1. Innovative Systems Design and Engineering www.iiste.org
ISSN 2222-1727 (Paper) ISSN 2222-2871 (Online)
Vol 2, No 4, 2011
Optimized SVPWM for Multilevel Inverter
Bandaru Urmila
G.. Pulla Reddy Engineering College, Kurnool
A.P., India
E-mail: urmila913@gmail.com
D. Subbarayudu
Brindavan Institute of Technology, Kurnool
A.P., India
E-mail: dsr@gmail.com
The research is financed by Asian Development Bank. No. 2006-A171(Sponsoring information)
Abstract
Multilevel inverters have gained interest in recent years in high-power medium-voltage industry. This
paper considered the most popular structure among the transformer-less voltage source multilevel inverters,
the diode-clamped converter based on the neutral point converter. This paper proposes a single carrier
multi-modulation SVPWM technique with an optimized space vector switching sequence. Simulation
results presents comparison of single and multicarrier optimized space vector switching sequence with
general switching sequence of nine-level diode-clamped inverter for the parameter total harmonic distortion
and fundamental component of voltage.
Keywords- Multilevel inverter, SVPWM, total harmonic distortion, Diode-clamped inverter, SCMMGS,
MCMMGS, SCMMOS, MCMMOS
1. Introduction
Multilevel inverters have drawn tremendous interest in high-power medium-voltage industry. In literature,
inverters with voltage levels three or more referred as multilevel inverters. The inherent multilevel structure
increase the power rating in which device voltage stresses are controlled without requiring higher ratings on
individual devices. They present a new set of features that suits well for use in static reactive power
compensation, drives and active power filters. Multilevel voltage source inverter allows reaching high
voltages with low harmonics without use of series connected synchronized switching devices or
transformers. As the number of voltage levels increases, the harmonic content of output voltage waveform
decreases significantly. The advantages of multilevel inverter are good power quality, low switching losses,
reduced output dv/dt and high voltage capability. Increasing the number of voltage levels in the inverter
increases the power rating. The three main topologies of multilevel inverters are the Diode clamped
inverter, Flying capacitor inverter, and the Cascaded H-bridge inverter by Nabae et al. (1981). The PWM
schemes of multilevel inverters are Multilevel Sin-Triangle Pulse Width Modulation-SPWM and Space
Vector Pulse Width Modulation-SVPWM. Multilevel Sin-Triangle PWM involves comparison of
reference signal with a number of level shifted carriers to generate the PWM signal. SVPWM involves
synthesizing the reference voltage space vector by switching among the nearest voltage space vectors.

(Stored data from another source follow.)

-- ==== Sys2Proof/Machine/Waves.lean ====
section
/-! DEFINITION. The route waves of P2 to P5 at one tile (04): sending (R193, R655), reject causes (R189), onward ports (R194),
point calls (R151, R152, R654), release (R206 to R217), requests (R195, R196), confirm and lock (R197 to R201) and the
continuous check (R203 to R205). -/

namespace Sys2Proof.Machine

open Sys2Proof

/-! ### Sending and holding -/

/-- A token takes its place by ROUTE in a port queue (R193). -/
def enqueue : List Token → Token → List Token
  | [], k => [k]
  | q :: l, k => if k.route.toNat < q.route.toNat then k :: q :: l else q :: enqueue l k

/-- A token joins the queue of a linked port (R655). -/
def sendAny (x : TileCtx) (t : TileSt) (p : Port) (k : Token) : TileSt :=
  if cfgLinked x.cfg p then
    let q := enqueue (t.queue.get p) k
    { t with queue := t.queue.set p q, evs := if 4 < q.length then t.evs ++ [.overflow] else t.evs }
  else t

/-- As `sendAny`, but a tile of a barred region and a tile of R118 send NONE in place of it (R118, R132). -/
def send (x : TileCtx) (t : TileSt) (p : Port) (k : Token) : TileSt := if x.mute then t else sendAny x t p k

/-- One token on each of several ports. -/
def sendAll (x : TileCtx) (t : TileSt) (l : List Port) (k : Token) : TileSt := l.foldl (fun t p => send x t p k) t

/-- A fact for the lane. -/
def TileSt.ev (t : TileSt) (e : TileEv) : TileSt := { t with evs := t.evs ++ [e] }

/-- The wave register changed. -/
def TileSt.onWr (t : TileSt) (f : WaveReg → WaveReg) : TileSt := { t with wr := f t.wr }

/-- The tile holds route `r` (04, terms). -/
def holds (t : TileSt) (r : RouteId) : Bool := decide (t.vec.hold ≠ 0) && decide (t.vec.route = r)

/-- The tile is an entry SIGNAL: it holds one of its own routes. -/
def isEntry (x : TileCtx) (t : TileSt) : Bool := decide (t.vec.hold ≠ 0) && isOwn x.cfg t.vec.route

/-- Port `p` leads to an end tile (R194). -/
def isEnd (x : TileCtx) (p : Port) : Bool :=
  decide (p = .a) && decide (cfgPers x.cfg = .signal ∨ cfgPers x.cfg = .buffer ∨ cfgPers x.cfg = .boundary)

/-- The exit mark of a route stands on the tile (R181). -/
def exitOf (x : TileCtx) (r : RouteId) : Option ExitMark := x.exit.filter fun m => decide (m.route = r)

/-- The heel of a position; the position of a heel (R197: B = normal, C = reverse). -/
def heelOf (pos : BitVec 2) : Option Port := if pos = 0b01 then some .b else if pos = 0b10 then some .c else none
/-- The position that a heel stands for. -/
def posOf (p : Port) : BitVec 2 := if p = .c then 0b10 else 0b01
/-- The other heel. -/
def otherHeel (p : Port) : Port := if p = .b then .c else .b
/-- The other end of a TRACK or SIGNAL. -/
def otherEnd (p : Port) : Port := if p = .a then .b else .a

/-- Onward ports in NEW, HELD and FREE use (R194). -/
def onward (x : TileCtx) (p : Port) : List Port :=
  match cfgPers x.cfg with
  | .track => [otherEnd p]
  | .point => if p = .a then [.b, .c] else [.a]
  | .signal => if p = .b then [.a] else []
  | _ => []

/-- Onward ports of a flank path: a SIGNAL entered at A passes to B, as R200 and R179 say. DEDUCED (log 15). -/
def onwardFlank (x : TileCtx) (p : Port) : List Port :=
  if cfgPers x.cfg = .signal then [otherEnd p] else onward x p

/-- Onward ports in OVERLAP mode and for exit probes (R194): none at a POINT that is not detected for the arrival port. -/
def onwardOvl (x : TileCtx) (v : TileVec) (p : Port) : List Port :=
  match cfgPers x.cfg with
  | .track => [otherEnd p]
  | .point =>
    if p = .a then (heelOf (pointDet v)).toList
    else if heelOf (pointDet v) = some p then [.a] else []
  | .signal => if p = .b then [.a] else []
  | _ => []

/-- A cause as it is sent in a mode (R189). -/
def mapCause (m : ReqMode) (c : BitVec 3) : BitVec 3 :=
  if c = 1 ∨ c = 2 ∨ c = 3 ∨ c = 7 then
    match m with
    | .overlap => 4
    | .flank => 5
    | _ => c
  else c

/-- A refusal sent on a port, also by a tile that otherwise sends NONE (R118, R132). -/
def refuse (x : TileCtx) (t : TileSt) (p : Port) (r : RouteId) (m : ReqMode) (c : BitVec 3) : TileSt :=
  sendAny x t p (tokReject r (mapCause m c))

/-- The lower of two causes (R189). -/
def lowest (a : Option (BitVec 3)) (c : BitVec 3) : BitVec 3 :=
  match a with
  | some b => if b.toNat < c.toNat then b else c
  | none => c

/-- The outcome that a REJECT gives at the entry (R218). -/
def entryRejected (t : TileSt) (r : RouteId) (c : BitVec 3) (held : Bool) : TileSt :=
  if held then t.ev (.outcome r 0x6 c true)
  else if c = 0 then t.ev (.outcome r 0x2 0 false)
  else t.ev (.outcome r 0x5 c false)

/-- The tile answers on IN, or, as the entry, the request ends (R195, R197, R218). -/
def answerReject (x : TileCtx) (t : TileSt) (r : RouteId) (c : BitVec 3) : TileSt :=
  match t.wr.inPort with
  | some p => send x t p (tokReject r (mapCause t.wr.mode c))
  | none => if isOwn x.cfg r then entryRejected t r c (decide (t.wr.mode = .held)) else t

/-- Every port the tile waits on has answered, and none with CONFIRM. -/
def settled (w : WaveReg) : Bool := decide (w.wait.ports = []) && decide (w.conf.ports = [])

/-- A port counts as answered with REJECT of cause `c`; with the last one the tile answers (R195). -/
def branchRejected (x : TileCtx) (t : TileSt) (p : Port) (r : RouteId) (c : BitVec 3) : TileSt :=
  let best := lowest t.wr.best c
  let t := t.onWr fun w => { w with wait := w.wait.set p false, best := some best }
  if settled t.wr then answerReject x t r best else t

/-- A REQUEST forwarded on several ports; an unlinked one is answered at once (R655). -/
def forward (x : TileCtx) (t : TileSt) (l : List Port) (k : Token) (c : BitVec 3) : TileSt :=
  let linked := l.filter (cfgLinked x.cfg)
  let t := t.onWr fun w =>
    { w with wait := linked.foldl (fun a p => a.set p true) w.wait,
             best := if linked.length < l.length then some (lowest w.best c) else w.best }
  if linked = [] then answerReject x t k.route (t.wr.best.getD c) else sendAll x t linked k

/-! ### Calling points -/

/-- R152: an accepted call applied to a POINT. A call to the position that DET reports changes nothing, so that MOVE_FAIL, which R154
clears at the next accepted call, stands there. DESIGN CHOICE (log 118). -/
def applyCall (x : TileCtx) (v : TileVec) (pos : BitVec 2) : TileVec :=
  if ps v 4 then
    if pointCall v = pos then v else { psField v 2 pos with tmr := param x.cfg 0 16 }
  else if pointDet v = pos then v
  else { psSet (psSet (psField v 2 pos) 4 true) 5 false with tmr := param x.cfg 0 16 }

/-- What refuses a call under R151: nothing, the hold (0b001) or another condition (0b010). `r` is the calling route. -/
def callRefused (t : TileSt) (r : Option RouteId) : Option (BitVec 3) :=
  let held := decide (t.vec.hold ≠ 0) && !(decide (t.vec.hold = 1) && decide (some t.vec.route = r))
  if held then some 1
  else if t.vec.restrict ∨ ¬ ps t.vec 6 ∨ holdCond t.wr then some 2
  else none

/-- A call at one POINT (R151, R152, R654): `r` the calling route, none for an individual call. -/
def callPoint (x : TileCtx) (t : TileSt) (r : Option RouteId) (pos : BitVec 2) : TileSt :=
  let indiv := r.isNone
  match callRefused t r with
  | some c => if indiv then t.ev (.called x.elem 0x5 c) else t
  | none =>
    if paramBit x.cfg 33 then
      if cfgLinked x.cfg .d ∧ ¬ x.mute then
        let t := t.onWr fun w => { w with couple := some (r.getD 0, indiv, decide (pos = 0b10)) }
        send x t .d (tokLock (r.getD 0) (0b1100 ||| ofBit 1 indiv ||| ofBit 0 (decide (pos = 0b10))))
      else if indiv then t.ev (.called x.elem 0x5 2) else t
    else
      let t := { t with vec := applyCall x t.vec pos }
      if indiv then t.ev (.called x.elem 0x0 0) else t

/-- The partner's side of R654. -/
def coupleAsked (x : TileCtx) (t : TileSt) (r : RouteId) (arg : BitVec 4) : TileSt :=
  match callRefused t (if bit arg 1 then none else some r) with
  | some c => send x t .d (tokReject r c)
  | none => send x { t with vec := applyCall x t.vec (if bit arg 0 then 0b10 else 0b01) } .d (tokConfirm r 0b0111)

/-- The answer to a COUPLE call at the calling end (R654). -/
def coupleAnswer (x : TileCtx) (t : TileSt) (ok : Bool) (c : BitVec 3) : TileSt :=
  match t.wr.couple with
  | some (_, indiv, rev) =>
    let t := t.onWr fun w => { w with couple := none }
    let t := if ok then { t with vec := applyCall x t.vec (if rev then 0b10 else 0b01) } else t
    if indiv then t.ev (.called x.elem (if ok then 0x0 else 0x5) (if ok then 0 else c)) else t
  | none => t

/-! ### P2: release -/

/-- FREE on several ports. -/
def sendFree (x : TileCtx) (t : TileSt) (l : List Port) (r : RouteId) : TileSt := sendAll x t l (tokRelease r 0b1011)

/-- The tile gives up its hold. -/
def TileSt.release (x : TileCtx) (t : TileSt) : TileSt := { t with vec := releaseTile (cfgPers x.cfg) t.vec }

/-- What an entry SIGNAL does in wave step 1 of P2 (R213, R214): the ports on which FREE has gone for a route. -/
def signalP2 (x : TileCtx) (t : TileSt) : TileSt × List (Port × RouteId) :=
  let r := t.vec.route
  let cancel : Bool := match x.latch with | some l => l.cancel && decide (l.route = r) | none => false
  let appr := match x.latch with | some l => l.appr | none => 0
  let rear : Bool := match t.wr.ps.a with
    | some (arg, pers) => decide (pers = 1) && bit arg 0 && !bit arg 1 && !bit arg 3
    | none => false
  if ¬ isEntry x t then (t, [])
  else if sigApproach t.vec ∧ t.vec.tmr = 0 then
    let t := if cancel then t.ev (.outcome r 0xB 0 true) else t
    (sendFree x ((t.release x).ev (.released r)) [.b] r, [(.b, r)])
  else if ¬ cancel then (t, [])
  else if t.vec.hold = 1 then ((t.release x).ev (.outcome r 0x7 0 true), [])
  else if sigApproach t.vec then (t.ev (.outcome r 0xB 0 true), [])
  else if rear then (sendFree x ((t.release x).ev (.outcome r 0x7 0 true)) [.b] r, [(.b, r)])
  else
    let t := { t with vec := psSet { t.vec with tmr := appr } 12 true }
    ((t.ev (.outcome r 0xB 0 true)).ev (.approach r), [])

/-- The exit of a route whose emergency release has expired (R215). -/
def exitFree (x : TileCtx) (t : TileSt) : TileSt × List (Port × RouteId) :=
  match x.exit with
  | some m =>
    if m.free ∧ m.live then
      let t := if cfgPers x.cfg = .boundary ∧ holds t m.route then t.release x else t
      let l := if m.ovlLen ≠ 0 then [Port.a, Port.b] else [Port.a]
      (sendFree x t l m.route, l.map fun p => (p, m.route))
    else (t, [])
  | none => (t, [])

/-- A BOUNDARY that must start a release (R168, R217). -/
def boundaryP2 (x : TileCtx) (t : TileSt) : TileSt × List (Port × RouteId) :=
  if cfgPers x.cfg = .boundary ∧ ps t.vec 5 ∧ ps t.vec 1 ∧ ¬ paramBit x.cfg 0 ∧ t.vec.hold ≠ 0 then
    let r := t.vec.route
    (sendFree x (t.release x) [.a] r, [(.a, r)])
  else (t, [])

SVPWM is considered a better technique of PWM owing to its advantages (i) improved fundamental
output voltage (ii) reduced harmonic distortion (iii) easier implementation in microcontrollers and Digital
Signal Processor. This paper considered the most popular structure among the transformer-less voltage
source multilevel inverters, the diode-clamped converter based on the neutral point converter proposed by
Carrara et al.(1992) with SVPWM technique. This paper proposes a single carrier modulation technique
with an optimized space vector switching sequence for multilevel inverter. Simulation results presents
comparison of single and multicarrier optimized space vector switching sequence with general switching
sequence of nine-level diode-clamped inverter for the parameter total harmonic distortion and fundamental
component of voltage.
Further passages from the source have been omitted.